Osamu Tanaka1, Takuya Taniguchi1, Kousei Ono1, and Masayuki Matsuo2
1Radiation Oncology, Asahi University Hospital, Gifu, Japan, 2Radiation Oncology, Gifu University Hospital, Gifu, Japan
Synopsis
Gold markers showed little effect
on the quality of DWI. Therefore, despite using iron-containing markers and the
size of marker < 0.5 mm being available, MRI, particularly DWI, may be used
during follow-up imaging.
Introduction:
Precise irradiation is required.
Thus, IMRT has been increasingly performed using fiducial gold markers as means
of CT/MRI fusion. In addition, increasing number of studies have reported that
results of diffusion-weighted imaging (DWI) and apparent diffusion coefficient
(ADC) of MRI are associated with prostate-specific antigen (PSA) in the
assessment of efficacy of RT for prostate cancer.

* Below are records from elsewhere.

-- ==== Sys2Proof/Syntax.lean ====
section
/-!
DEFINITION. Syntax.lean: every instruction of the opcode maps (R54 to R62) and every step that is an event of the part
(spec/opcode_table.json), as the constructors of ONE inductive, with the operand records they carry. Register and field
widths are those of R40; a field the format fixes at zero is not carried.
-/
namespace Sys2Proof

/-- The fields every word has beside P and OP: sync bit S and idle count I (R37). -/
structure Hdr where
  s : Bool
  i : BitVec 2
  deriving DecidableEq, Repr

/-- RRR with d, a, b (R40). -/
structure R3 where
  (d a b : BitVec 5)
  (la lb : Bool)
  deriving DecidableEq, Repr

/-- RRR with b and lb zero (R42). -/
structure R2 where
  (d a : BitVec 5)
  (la : Bool)
  deriving DecidableEq, Repr

/-- RRR with only a (R58). -/
structure R1 where
  (a : BitVec 5)
  (la : Bool)
  deriving DecidableEq, Repr

/-- TLBI fn 1: the a field is ignored (R213). -/
structure Ra where
  (a : BitVec 5)
  deriving DecidableEq, Repr

/-- RRR with a and b only (PREF, R58). -/
structure R2s where
  (a b : BitVec 5)
  (la lb : Bool)
  deriving DecidableEq, Repr

/-- RRR with d only (FMTQ, R57). -/
structure Rd where
  (d : BitVec 5)
  deriving DecidableEq, Repr

/-- VLDS, VSTS: RRR with an element width in fn[1:0] (R199). -/
structure R3w where
  (d a b : BitVec 5)
  (la lb : Bool)
  (w : BitVec 2)
  deriving DecidableEq, Repr

/-- VLDB: RRR with an element width in fn[1:0] (R198). -/
structure R2w where
  (d a : BitVec 5)
  (la : Bool)
  (w : BitVec 2)
  deriving DecidableEq, Repr

/-- RRI (R40). -/
structure RI10 where
  (d a : BitVec 5)
  (la : Bool)
  (imm : BitVec 10)
  deriving DecidableEq, Repr

/-- RI (R40). -/
structure RI16 where
  (d : BitVec 5)
  (imm : BitVec 16)
  deriving DecidableEq, Repr

/-- RI with the immediate in the extension word (R44). -/
structure RI32 where
  (d : BitVec 5)
  (imm : BitVec 32)
  deriving DecidableEq, Repr

/-- BR (R40). -/
structure Br where
  (a b : BitVec 5)
  (off : BitVec 11)
  deriving DecidableEq, Repr

/-- J (R40). -/
structure J21 where
  (off : BitVec 21)
  deriving DecidableEq, Repr

/-- LP with stage count zero (R56). -/
structure Lp where
  (d : BitVec 5)
  (lc : BitVec 2)
  (last : BitVec 11)
  deriving DecidableEq, Repr

/-- LP with a stage count (R56). -/
structure Lps where
  (d : BitVec 5)
  (lc : BitVec 2)
  (stages : BitVec 3)
  (last : BitVec 11)
  deriving DecidableEq, Repr

/-- LBRK (R82). -/
structure Lb where
  (lc : BitVec 2)
  deriving DecidableEq, Repr

/-- WAITG, ALIGN: the target cycle (R44). -/
structure T32 where
  (t : BitVec 32)
  deriving DecidableEq, Repr

/-- SEGB (R291). -/
structure Seg where
  (reserve : BitVec 5)
  (count : BitVec 16)
  (sig : BitVec 32)
  deriving DecidableEq, Repr

/-- TKS, TKW (R56). -/
structure Tk where
  (t : BitVec 4)
  deriving DecidableEq, Repr

/-- BINI, BEXP, BPH (R56). -/
structure Bd where
  (d : BitVec 5)
  (b : BitVec 6)
  deriving DecidableEq, Repr

/-- BARV, BWT (R56). -/
structure B0 where
  (b : BitVec 6)
  deriving DecidableEq, Repr

/-- CSR access (R56). -/
structure Csr where
  (d : BitVec 5)
  (n : BitVec 12)
  deriving DecidableEq, Repr

/-- TRAP (R56). -/
structure I16 where
  (imm : BitVec 16)
  deriving DecidableEq, Repr

/-- FMT (R57). -/
structure Fmt where
  (a b : BitVec 5)
  (la lb : Bool)
  (imm : BitVec 32)
  deriving DecidableEq, Repr

/-- PERT (R57). -/
structure PertF where
  (a b : BitVec 5)
  (la lb : Bool)
  (x : BitVec 2)
  deriving DecidableEq, Repr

Meanwhile, when fiducial markers
are placed in the prostate, their size and iron content may affect image
quality. DWI is easily affected by metals, and no study has compared the
quality of DWI before and after fiducial marker placement in the prostate.
Moreover, change in ADC before and after marker placement has not been
evaluated properly. In other words, change in the background of DWI after
marker placement before RT may hinder evaluation. Therefore, we prospectively
assessed effects of fiducial gold marker on DWI during RT for prostate cancer.
Materials and Methods:
Twenty-one patients in whom two
gold markers were placed on the prostate with abnormal signal intensity on DWI
were evaluated. No patients received hormonal therapy or neoadjuvant
chemotherapy either before or during the course of IMRT. Contouring, prostate volume measurements, and
OAR determination were performed by the same radiation oncologist. MRI was
performed in all patients and two gold fiducial markers were placed in the
prostate 3 weeks before the CT/MRI fusion setting. CT was performed, followed
by MRI within 20 min. MRI was obtained using a five-channel cardiac coil (3-mm
section thickness, with no intersection gap, and 16-cm field of view).
Parameters for DWI were as follows: spin echo with echo planner image (EPI)
[TR/TE in ms]: (2264/70); NSA: 8 times; PES: 103; FES:128; TPR;
frequency/phase: 2.58/3.21; and a diffusion b-factor of 1000 s/mm2.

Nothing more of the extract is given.